Large Loss Matters in Weakly Supervised Multi-Label Classification

Youngwook Kim*, Jae Myung Kim*, Zeynep Akata, Jungwoo Lee

IEEE Conference on Computer Vision and Pattern Recognition, CVPR

2022

Abstract

Weakly supervised multi-label classification (WSML) task, which is to learn a multi-label classification using partially observed labels per image, is becoming increasingly important due to its huge annotation cost. In this work, we first regard unobserved labels as negative labels, casting the WSML task into noisy multi-label classification. From this point of view, we empirically observe that memorization effect, which was first discovered in a noisy multi-class setting, also occurs in a multi-label setting. That is, the model first learns the representation of clean labels, and then starts memorizing noisy labels. Based on this finding, we propose novel methods for WSML which reject or correct the large loss samples to prevent model from memorizing the noisy label. Without heavy and complex components, our proposed methods outperform previous state-of-the-art WSML methods on several partial label settings including Pascal VOC 2012, MS COCO, NUSWIDE, CUB, and OpenImages V3 datasets.

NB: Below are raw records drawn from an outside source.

/-- R224 (e): the commands on channel `v` never change another channel, the `CRC` register or the
multiplexer's tables and cursor. -/
def Obligations.ChannelCommandsLeaveOthersAlone : Prop :=
  ∀ (v w : Vcid) (i : Instr) (s t : State),
    (∃ n, i = .vcCreate v n) ∨ (∃ f, i = .vcAddFrame v f) ∨ i = .vcGetNextFrame v ∨
      i = .vcHasFrames v →
    exec i s = .next t → w ≠ v →
    t.slot w = s.slot w ∧ t.crc = s.crc ∧ t.muxReg = s.muxReg ∧ t.muxPrio = s.muxPrio ∧
      t.muxLastUsed = s.muxLastUsed ∧ t.cfg = s.cfg ∧ t.input = s.input

/-! ## Unit U4, multiplexer -/

/-- R240: `MUX_ADD_CHANNEL` on a created channel registers it and stores its weight, whether or not it
was registered, and changes nothing else; otherwise `ChannelNotFound`. -/
def Obligations.MuxAddChannelRegisters : Prop :=
  ∀ (v : Vcid) (w : Int) (s : State),
    ((s.slot v).present = true →
      exec (.muxAddChannel v w) s = .next
        { s with muxReg := s.muxReg.set v.toNat true v.isLt,
                 muxPrio := s.muxPrio.set v.toNat w v.isLt,
                 response := some (.ok .unit) }) ∧
    ((s.slot v).present = false →
      exec (.muxAddChannel v w) s = .next (s.respond (.fail .channelNotFound)))

/-- R242: `MUX_GET_NEXT_FRAME` fails with `NoChannels` when no channel is registered and with
`NoFramesAvailable` when every registered channel is empty, and in no other case; a failure moves
neither cursor nor queue. -/
def Obligations.MuxGetNextFrameFailsOnlyWhenEmpty : Prop :=
  ∀ s : State,
    (s.muxOrder = [] → exec .muxGetNextFrame s = .next (s.respond (.fail .noChannels))) ∧
    (s.muxOrder ≠ [] → (∀ v ∈ s.muxOrder, s.queue v = []) →
      exec .muxGetNextFrame s = .next (s.respond (.fail .noFramesAvailable))) ∧
    ((∃ v ∈ s.muxOrder, s.queue v ≠ []) →
      ∃ (f : Frame) (t : State), exec .muxGetNextFrame s = .next (t.respond (.ok (.frame f))))

/-- R242, R244 (a): `MUX_GET_NEXT_FRAME` takes the oldest frame of the first channel with a pending
frame in the cyclic order that starts one position after the cursor, leaves the cursor at that
channel's position, and changes nothing else. -/
def Obligations.MuxGetNextFrameServesFirstPendingAfterCursor : Prop :=
  ∀ (s : State) (k : Nat) (v : Vcid) (f : Frame) (q : List Frame),
    1 ≤ k → k ≤ s.muxOrder.length →
    s.muxOrder[(s.muxLastUsed + k) % s.muxOrder.length]? = some v → s.queue v = f :: q →
    (∀ j w, 1 ≤ j → j < k →
      s.muxOrder[(s.muxLastUsed + j) % s.muxOrder.length]? = some w → s.queue w = []) →
    exec .muxGetNextFrame s = .next
      { s with vc := s.vc.set v.toNat { s.slot v with q := q } v.isLt,
               muxLastUsed := (s.muxLastUsed + k) % s.muxOrder.length,
               response := some (.ok (.frame f)) }

/-- R244 (b): no channel starves. Let `σ k` be the state before and `τ k` the state after the `k`-th of
`N` successful calls, `N` the number of registered channels. Between calls the queues may change in
any way, but not the registered set, its order or the cursor. If channel `v` is registered and
non-empty before every call, one of the calls serves it. -/
def Obligations.MuxStarvesNoChannel : Prop :=
  ∀ (σ τ : Nat → State) (v : Vcid) (N : Nat), N = (σ 0).muxOrder.length → v ∈ (σ 0).muxOrder →
    (∀ k, k < N → exec .muxGetNextFrame (σ k) = .next (τ k) ∧
      (∃ f, (τ k).response = some (.ok (.frame f))) ∧ (σ k).queue v ≠ []) →
    (∀ k, k + 1 < N → (σ (k + 1)).muxOrder = (τ k).muxOrder ∧
      (σ (k + 1)).muxLastUsed = (τ k).muxLastUsed) →
    ∃ k f, k < N ∧ (τ k).response = some (.ok (.frame f)) ∧
      (σ k).queue v = f :: (τ k).queue v ∧ (τ k).muxOrder[(τ k).muxLastUsed]? = some v

/-- R243: two states that differ only in the priority weights go through any run alike: the same
responses, the same states but for the weights, or the same stop. -/
def Obligations.PriorityWeightsCannotBeObserved : Prop :=
  ∀ (k : Nat) (s t : State), s.sameButPrio t →
    Alike State.sameButPrio (Host.Core.run Sys2Proof.core k s) (Host.Core.run Sys2Proof.core k t)

/-! ## Unit U5 -/

/-- R260, R261: what `SPP_PKT_NEW` builds and when it fails: the default header, the flag and the
secondary header from the last option that gives one, the error control word likewise. -/
def Obligations.SppPktNewBuildsPacket : Prop :=
  ∀ (apid : Word16) (type : Byte) (data : Bytes) (os : List SppOption) (s : State),
    (apid ≤ 2047 → 1 ≤ data.length → data.length ≤ 65536 →
      (∀ sh, SppOption.withSecondaryHeader sh ∈ os → sh.timestamp ≠ 0) →
      ∃ p, exec (.sppPktNew apid type data os) s = .next (s.respond (.ok (.packet p))) ∧
        p.header.version = 0 ∧ p.header.type = type ∧ p.header.apid = apid ∧
        p.header.seqFlags = 3 ∧ p.header.seqCount = 0 ∧
        p.header.packetLength.toNat + 1 = data.length ∧ p.userData = data ∧
        p.sec = (os.filterMap fun
          | .withSecondaryHeader sh => some sh
          | .withErrorControl _ => none).getLast? ∧
        p.header.secHdrFlag = (if p.sec.isSome then 1 else 0) ∧
        p.errorControl = (os.filterMap fun
          | .withSecondaryHeader _ => none
          | .withErrorControl c => some c).getLast?) ∧
    (2047 < apid ∨ data = [] ∨ 65536 < data.length ∨
      (∃ sh, SppOption.withSecondaryHeader sh ∈ os ∧ sh.timestamp = 0) →
      exec (.sppPktNew apid type data os) s = .next (s.respond (.fail .validationError)))

/-- R262: `SPP_PKT_ENCODE`, opcode 0x71, writes header, secondary header if flagged, user data, and the error
control word if present, without running `SPP_PKT_VALIDATE`; and its three errors in their order. -/
def Obligations.SppPktEncodeWritesPartsInOrder : Prop :=
  ∀ (p : SpacePacket) (s : State),
    encode (.sppPktEncode p) = { op := 0x71, args := [.packet p] } ∧
    (SppPhInRange p.header → p.header.secHdrFlag = 0 → ∃ H,
      exec (.sppPhEnc p.header) s = .next (s.respond (.ok (.bytes H))) ∧
      exec (.sppPktEncode p) s = .next (s.respond (.ok (.bytes
        (H ++ p.userData ++ (p.errorControl.map fun c => octets16 c.toNat).getD []))))) ∧
    (∀ sh, SppPhInRange p.header → p.header.secHdrFlag = 1 → p.sec = some sh →
      (∀ f ∈ sh.otherFields, f.tag = 1) → ∃ H S,
      exec (.sppPhEnc p.header) s = .next (s.respond (.ok (.bytes H))) ∧
      exec (.sppShEnc sh) s = .next (s.respond (.ok (.bytes S))) ∧
      exec (.sppPktEncode p) s = .next (s.respond (.ok (.bytes
        (H ++ S ++ p.userData ++ (p.errorControl.map fun c => octets16 c.toNat).getD []))))) ∧
    (¬ SppPhInRange p.header →
      exec (.sppPktEncode p) s = .next (s.respond (.fail .validationError))) ∧
    (SppPhInRange p.header → p.header.secHdrFlag = 1 → p.sec = none →
      exec (.sppPktEncode p) s = .next (s.respond (.fail .secondaryHeaderMissing))) ∧
    (∀ sh, SppPhInRange p.header → p.header.secHdrFlag = 1 → p.sec = some sh →
      (∃ f ∈ sh.otherFields, f.tag ≠ 1) →
      exec (.sppPktEncode p) s = .next (s.respond (.fail .unsupportedFieldType)))

/-- R263: `SPP_PKT_DECODE` of a header in range, the eight octets of a non-zero timestamp if flagged, as
much user data as announced, and any further octets: the first two of these are the error control
word and the rest are ignored, when the total is within 65542, and `ValidationError` when it is not;
a buffer that is too short for the header or the timestamp is `MalformedHeader`, for the user data
`ValidationError`, and so is a zero timestamp. -/
def Obligations.SppPktDecodeParsesParts : Prop :=
  ∀ (h : SppPrimaryHeader) (T data tail : Bytes) (s : State), SppPhInRange h → ∃ H,
    exec (.sppPhEnc h) s = .next (s.respond (.ok (.bytes H))) ∧
    (h.secHdrFlag = 0 → data.length = h.packetLength.toNat + 1 →
      (tail.length < 2 ∨ data.length ≤ 65534) →
      exec (.sppPktDecode (H ++ data ++ tail)) s = .next (s.respond (.ok (.packet
        { header := h, sec := none, userData := data
          errorControl := match tail with | hi :: lo :: _ => some (hi ++ lo) | _ => none })))) ∧
    (h.secHdrFlag = 1 → data.length = h.packetLength.toNat + 1 →
      (tail.length < 2 ∧ data.length ≤ 65528 ∨ data.length ≤ 65526) → ∀ ts : Word64, ts ≠ 0 →
      exec (.sppPktDecode (H ++ be64 ts ++ data ++ tail)) s = .next (s.respond (.ok (.packet
        { header := h, sec := some { timestamp := ts, otherFields := [] }, userData := data
          errorControl := match tail with | hi :: lo :: _ => some (hi ++ lo) | _ => none })))) ∧
    (h.secHdrFlag = 0 → data.length = h.packetLength.toNat + 1 →
      2 ≤ tail.length ∧ 65534 < data.length →
      exec (.sppPktDecode (H ++ data ++ tail)) s = .next (s.respond (.fail .validationError))) ∧
    (h.secHdrFlag = 1 → data.length = h.packetLength.toNat + 1 →
      65528 < data.length ∨ 2 ≤ tail.length ∧ 65526 < data.length → ∀ ts : Word64,
      exec (.sppPktDecode (H ++ be64 ts ++ data ++ tail)) s =
        .next (s.respond (.fail .validationError))) ∧
    (h.secHdrFlag = 1 → T.length < 8 →
      exec (.sppPktDecode (H ++ T)) s = .next (s.respond (.fail .malformedHeader))) ∧
    (h.secHdrFlag = 0 → data.length ≤ h.packetLength.toNat →
      exec (.sppPktDecode (H ++ data)) s = .next (s.respond (.fail .validationError))) ∧
    (h.secHdrFlag = 1 → T.length = 8 → data.length ≤ h.packetLength.toNat →
      exec (.sppPktDecode (H ++ T ++ data)) s = .next (s.respond (.fail .validationError))) ∧
    (h.secHdrFlag = 1 → exec (.sppPktDecode (H ++ be64 0 ++ data ++ tail)) s =
      .next (s.respond (.fail .validationError))) ∧
    ∀ n, n < 6 → exec (.sppPktDecode (H.take n)) s = .next (s.respond (.fail .malformedHeader))
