/-- Section 2.4's rejected headers. -/
theorem test_tmPhValidate :
    resp (exec (.tmPhValidate (th 0 0x3FF 7 true 255 255 true true true 3 0x7FF)) State.reset) =
        some (.ok .unit) ∧
      ∀ h ∈ [th 1 0 0 false 0 0 false false false 3 0, th 0 1024 0 false 0 0 false false false 3 0,
        th 0 0 0 false 0 0 false false false 2 0, th 0 0 0 false 0 0 false false true 3 0,
        th 0 0 0 false 0 0 false true false 3 0x7FE, th 0 0 0 false 0 0 false false false 3 2048],
        resp (exec (.tmPhValidate h) State.reset) = some (.fail .validationError) := by decide

/-- V-ID-2 and V-ID-6. -/
theorem test_tmGetMcid_tmGetGvcid :
    resp (exec (.tmGetMcid (th 0 1023 7 false 0 0 false false false 3 0)) State.reset) =
        some (.ok (.mcid 0x03FF)) ∧
      resp (exec (.tmGetGvcid (th 0 1023 7 false 0 0 false false false 3 0)) State.reset) =
        some (.ok (.gvcid 0x0406)) ∧
      resp (exec (.tmGetMcid (th 1 256 0 false 0 0 false false false 3 0)) State.reset) =
        some (.ok (.mcid 0x0100)) := by decide

/-- V-TSH-1, V-TSH-4, V-TSH-6 under both values of the parameter. -/
theorem test_tmShEnc_tmShValidate :
    resp (exec (.tmShEnc { version := 0, headerLength := 3, dataField := [0xAA, 0xBB, 0xCC] })
        State.reset) = some (.ok (.bytes [3, 0xAA, 0xBB, 0xCC])) ∧
      resp (exec (.tmShValidate { version := 0, headerLength := 64, dataField := [] }) State.reset) =
        some (.fail .validationError) ∧
      resp (exec (.tmShEnc { version := 0, headerLength := 0, dataField := [0x11] }) State.reset) =
        some (.ok (.bytes [0, 0x11])) ∧
      resp (exec (.tmShEnc { version := 0, headerLength := 0, dataField := [0x11] })
        (State.resetWith { Config.default with tmshBoundEnforced := true })) =
        some (.fail .validationError) := by decide

/-- V-TSH-8, V-TSH-9, V-TSH-11. -/
theorem test_tmShDec :
    resp (exec (.tmShDec [0x3F]) State.reset) =
        some (.ok (.tmSh { version := 0, headerLength := 63, dataField := [] })) ∧
      resp (exec (.tmShDec [0x40]) State.reset) = some (.fail .malformedHeader) ∧
      resp (exec (.tmShDec []) State.reset) = some (.fail .malformedHeader) := by decide

/-! ## Frames: section 2.7 -/

/-- V-TMF-3. -/
theorem test_tmfNew :
    resp (exec (.tmfNew 1 7 [0x55] [] none true) State.reset) = some (.ok (.frame f3)) := by
  decide +kernel

/-- V-TMF-2. -/
theorem test_tmfNew_sec :
    resp (exec (.tmfNew 933 2 [0x10, 0x20] [3, 0xAA, 0xBB, 0xCC]
      (some { o0 := 0xDE, o1 := 0xAD, o2 := 0xBE, o3 := 0xEF }) false) State.reset) =
      some (.ok (.frame f2)) := by decide +kernel

/-- V-TMF-2's octets, with and without the Frame Error Control. -/
theorem test_tmfEncode :
    resp (exec (.tmfEncode f2) State.reset) = some (.ok (.bytes
        [0x3A, 0x55, 0, 0, 0x98, 4, 3, 0xAA, 0xBB, 0xCC, 0x10, 0x20, 0xDE, 0xAD, 0xBE, 0xEF, 1, 0xD9])) ∧
      resp (exec (.tmfEncodeNofec f4) State.reset) = some (.ok (.bytes [0, 0, 0, 0, 0x18, 0])) := by
  decide

/-- Section 2.7: the flag set without a secondary header. -/
theorem test_tmfEncode_missing :
    resp (exec (.tmfEncode { f2 with sec := none }) State.reset) = some (.fail .validationError) ∧
      resp (exec (.tmfEncodeNofec { f2 with sec := none }) State.reset) =
        some (.fail .validationError) := by decide

/-- V-TMF-2's octets, and V-TMF-11. -/
theorem test_tmfDecode :
    resp (exec (.tmfDecode
        [0x3A, 0x55, 0, 0, 0x98, 4, 3, 0xAA, 0xBB, 0xCC, 0x10, 0x20, 0xDE, 0xAD, 0xBE, 0xEF, 1, 0xD9])
        State.reset) = some (.ok (.frame f2)) ∧
      resp (exec (.tmfDecode [0, 0, 0, 0, 0x18, 0x82, 0x35]) State.reset) =
        some (.fail .malformedHeader) := by decide +kernel

/-- V-TMF-10, V-TMF-15, V-TMF-12. -/
theorem test_tmfDecode_errors :
    resp (exec (.tmfDecode [0, 0, 0, 0, 0x18, 0, 0]) State.reset) = some (.fail .integrityError) ∧
      resp (exec (.tmfDecode [0x3A, 0x55, 0, 0, 0x98, 7, 3, 0xAA, 0xBB, 0xCC, 0x10, 0x20, 0xA6, 0x65])
        State.reset) = some (.fail .malformedHeader) ∧
      resp (exec (.tmfDecode [0x40, 0, 0, 0, 0x18, 0, 0, 0]) State.reset) =
        some (.fail .malformedHeader) := by decide +kernel

/-! ## Channels and multiplexer: sections 2.8 and 2.9 -/

/-- Program P3: channel 2 with capacity 2. -/
theorem test_vcAddFrame :
    (run [.vcCreate 2 2, .vcAddFrame 2 f3, .vcAddFrame 2 f4]).queue 2 = [f3, f4] ∧
      resp (exec (.vcAddFrame 2 f2) (run [.vcCreate 2 2, .vcAddFrame 2 f3, .vcAddFrame 2 f4])) =
        some (.fail .bufferFull) := by decide
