-- ==== Sys2Proof/Laws/Encoding.lean ====
section
/-! SUPPORT. Words and their fields as numbers, so that facts about encodings are arithmetic (00_scope.md R8, 30_encoding.md R81). -/

namespace Sys2Proof

/-- Concatenation, the left part more significant (R8). -/
theorem toNat_append {m n : Nat} (a : BitVec m) (b : BitVec n) : (a ++ b).toNat = a.toNat * 2 ^ n + b.toNat := by
  rw [BitVec.toNat_append, Nat.shiftLeft_eq, ← Nat.shiftLeft_eq, Nat.shiftLeft_add_eq_or_of_lt b.isLt]

/-- A bit slice (R8). -/
theorem toNat_slice {n : Nat} (a : BitVec n) (lo k : Nat) : (a.extractLsb' lo k).toNat = a.toNat / 2 ^ lo % 2 ^ k := by
  simp [BitVec.extractLsb'_toNat, Nat.shiftRight_eq_div_pow]

/-- The word of a command is its opcode above its operand field (R81). -/
theorem encode_toNat (i : Instr) : (encode i).toNat = (opcodeOf i).toNat * 2 ^ 24 + (operandOf i).toNat := by
  simp only [encode, toNat_append]

/-- The operand field as a number, format by format (R81, R82). -/
def operandNat : Instr → Nat
  | .nop | .clear | .inclr | .pkclr | .freq | .build | .gendict | .encode | .decode | .decodeb => 0
  | .inpush b | .pkpush b | .rdfreq b => b.toNat
  | .decodel n | .rdin n | .rdpk n | .rdout n => n.toNat
  | .rdreg r => r.toNat
  | .rdnode n w => w.toNat * 2 ^ 16 + n.toNat
  | .rddict b w => w.toNat * 2 ^ 16 + b.toNat
  | .rdnc p => p.toNat

/-- A zero field above another adds nothing. -/
theorem toNat_zero_append {m n : Nat} (b : BitVec n) : (0#m ++ b).toNat = b.toNat := by
  rw [toNat_append]; simp

theorem operandOf_toNat (i : Instr) : (operandOf i).toNat = operandNat i := by
  cases i with
  | inpush b | pkpush b | rdfreq b => exact toNat_zero_append (m := 16) b
  | rdreg r => exact toNat_zero_append (m := 20) r
  | rdnc p => exact toNat_zero_append (m := 15) p
  | rdnode n w =>
    exact (toNat_append w (0#7 ++ n)).trans (congrArg (w.toNat * 2 ^ 16 + ·) (toNat_zero_append (m := 7) n))
  | rddict b w =>
    exact (toNat_append w (0#8 ++ b)).trans (congrArg (w.toNat * 2 ^ 16 + ·) (toNat_zero_append (m := 8) b))
  | _ => rfl

/-- The decoder sees the opcode the encoder wrote. -/
theorem opcodeField_encode (i : Instr) : opcodeField (encode i) = opcodeOf i := by
  apply BitVec.eq_of_toNat_eq
  have := (operandOf i).isLt
  have := (opcodeOf i).isLt
  rw [opcodeField, toNat_slice, encode_toNat]
  omega

/-- The decoder sees the operand field the encoder wrote. -/
theorem imm24Field_encode (i : Instr) : imm24Field (encode i) = operandOf i := by
  apply BitVec.eq_of_toNat_eq
  have := (operandOf i).isLt
  rw [imm24Field, toNat_slice, encode_toNat]
  omega

end Sys2Proof
end

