/-- Under an Internal root a leaf's depth is the length of its symbol's code (41_code_dict_generator.md R121). -/
theorem IsDepth.leaf (h : IsDepth arena root depth) (htree : TreeWf arena root) {q : Idx} {sym : Byte} {f : Count}
    (hroot : isLeafAt arena root = false) (hq : arena[q.toNat]? = some (.leaf sym f)) {d : Dictionary}
    (hd : ∀ sym code, dictRead d sym = some code ↔ IsCode arena root sym code) :
    depth q = ((dictRead d sym).getD []).length := by
  obtain ⟨path, hpath⟩ := htree.exists_path q (lt_length_of_node hq)
  have hcode : IsCode arena root sym path := by
    rcases htree.root_cases with ⟨sym', f', hleaf⟩ | ⟨f', l, r, hinternal⟩
    · simp [isLeafAt, hleaf] at hroot
    · exact (isCode_internal hinternal).mpr (leafOn_eq_some.mpr ⟨q, f, hpath, hq⟩)
  rw [(hd sym path).mpr hcode, Option.getD_some, h path q hpath]

end Depth

/-! ## The merges -/

/-- A merge of the collection merges its two least frequencies, and its new node is their parent. -/
theorem mergeStep_twoLeastMerged {b b' : Builder} {total : Nat} (hforest : Forest b.arena b.nc) (hstep : mergeStep b = .ok b')
    (hforest' : Forest b'.arena b'.nc) (hexact' : Exact b'.arena b'.nc total) : ∃ a c n T f,
    b.nc.toFinset = insert a (insert c T) ∧ b'.nc.toFinset = insert n T ∧ b'.arena[n.toNat]? = some (.internal f a c) ∧
      TwoLeastMerged (freqOf b.arena) (freqOf b'.arena) a c n T := by
  obtain ⟨a, c, rest, x, y, p, hnc, hx, hy, harena', hnc'⟩ := mergeStep_inv hstep
  have hperm : b'.nc.Perm (BitVec.ofNat 9 b.arena.length :: rest) := by
    rw [hnc']
    exact List.perm_middle.trans (by rw [List.take_append_drop])
  have hnode : b'.arena[(BitVec.ofNat 9 b.arena.length).toNat]? = some (.internal (nodeFreq x + nodeFreq y) a c) := by
    have hlt := hforest.length_lt (by simp [hnc])
    rw [harena']
    exact getElem?_concat_eq_some.mpr (.inr ⟨by simp; omega, rfl⟩)
  have hkept : ∀ q ∈ b.nc, freqOf b'.arena q = freqOf b.arena q := fun q hq => by
    rw [harena', freqOf_append_of_lt _ (hforest.rootsBelow q hq)]
  have hnodup := hforest.nodup
  have hsorted := hforest.rootsSorted
  rw [hnc, List.nodup_cons, List.nodup_cons] at hnodup
  rw [hnc, List.pairwise_cons, List.pairwise_cons] at hsorted
  obtain ⟨hfresh, -⟩ := List.nodup_cons.mp (hperm.nodup_iff.mp hforest'.nodup)
  refine ⟨a, c, _, rest.toFinset, _, by rw [hnc, List.toFinset_cons, List.toFinset_cons],
    by rw [List.toFinset_eq_of_perm _ _ hperm, List.toFinset_cons], hnode, ?_⟩
  exact {
    first := by simpa using hnodup.1
    second := by simpa using hnodup.2.1
    fresh := by simpa using hfresh
    firstLeast := by simpa using hsorted.1
    secondLeast := by simpa using hsorted.2.1
    sum := by
      rw [freqOf_of_node hnode, ← hkept a (by simp [hnc]), ← hkept c (by simp [hnc])]
      exact hexact'.internals _ _ _ _ hnode
    kept := fun q hq => hkept q (by simp [hnc, List.mem_toFinset.mp hq]) }

/-- The depths in the tree that the merges make have the least total among the lengths that meet Kraft's inequality: each merge takes the
merged frequency off the depths' total, and at least as much can be taken off that of any other lengths. -/
theorem totalLength_depth_le {k : Nat} {b b' : Builder} {root : Idx} {total N : Nat} {depth len : Idx → Nat}
    (hforest : Forest b.arena b.nc) (hexact : Exact b.arena b.nc total) (htotal : total < 2 ^ 32)
    (hall : mergeAll k b = .ok b') (hnc : b'.nc = [root]) (htree : TreeWf b'.arena root) (hdepth : IsDepth b'.arena root depth)
    (hlen : KraftLengths N b.nc.toFinset len) :
    totalLength (freqOf b.arena) depth b.nc.toFinset ≤ totalLength (freqOf b.arena) len b.nc.toFinset := by
  have hstop : totalLength (freqOf b'.arena) depth b'.nc.toFinset = 0 := by simp [totalLength, hnc, hdepth.root_eq_zero]
  induction k generalizing b len with
  | zero =>
    obtain rfl := Except.ok.inj hall
    omega
  | succ k ih =>
    by_cases hmore : 1 < b.nc.length
    · obtain ⟨b₁, hstep, hforest₁, hexact₁⟩ := mergeStep_ok hforest hmore
      have hexact₁ := hexact₁ total htotal hexact
      rw [mergeAll_step hmore hstep] at hall
      obtain ⟨a, c, n, T, f, hold, hnew, hnode, hmerge⟩ := mergeStep_twoLeastMerged hforest hstep hforest₁ hexact₁
      obtain ⟨merged, harena, -⟩ := mergeAll_arena hall
      have hnode' : b'.arena[n.toNat]? = some (.internal f a c) := by
        rw [harena, List.getElem?_append_left (lt_length_of_node hnode), hnode]
      obtain ⟨ha, hc⟩ := hdepth.child htree hnode'
      rw [hold] at hlen ⊢
      obtain ⟨len', hlen', hle⟩ := hlen.exists_merged hmerge
      have hih := ih hforest₁ hexact₁ hall (hnew ▸ hlen')
      rw [hnew] at hih
      rw [hmerge.totalLength_eq ha hc]
      omega
    · rw [mergeAll_stop (by omega)] at hall
      obtain rfl := Except.ok.inj hall
      omega

end Sys2Proof.Safety

namespace Sys2Proof.Machine

open Sys2Proof.Safety

/-! ## The seeded leaves -/

/-- The symbol of the node an index names; only used of indices of leaves. -/
def symbolOf (arena : List Node) (q : Idx) : Byte := ((arena[q.toNat]?).map nodeSym).getD 0#8

section Seeded

variable {t : FreqTable} {b : Builder}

Various analysis also show that our methodology actually works well, validating that treating large loss properly matters in a weakly supervised multi-label classification.

Introduction

In a weakly supervised multi-label classification (WSML) task, labels are given as a form of partial label, which means only a small amount of categories is annotated per image. This setting reflects the recently released large-scale multi-label datasets, e.g. JFT-300M or InstagramNet-1B, which provide only partial label. Thus, it is becoming increasingly important to develop learning strategies with partial labels.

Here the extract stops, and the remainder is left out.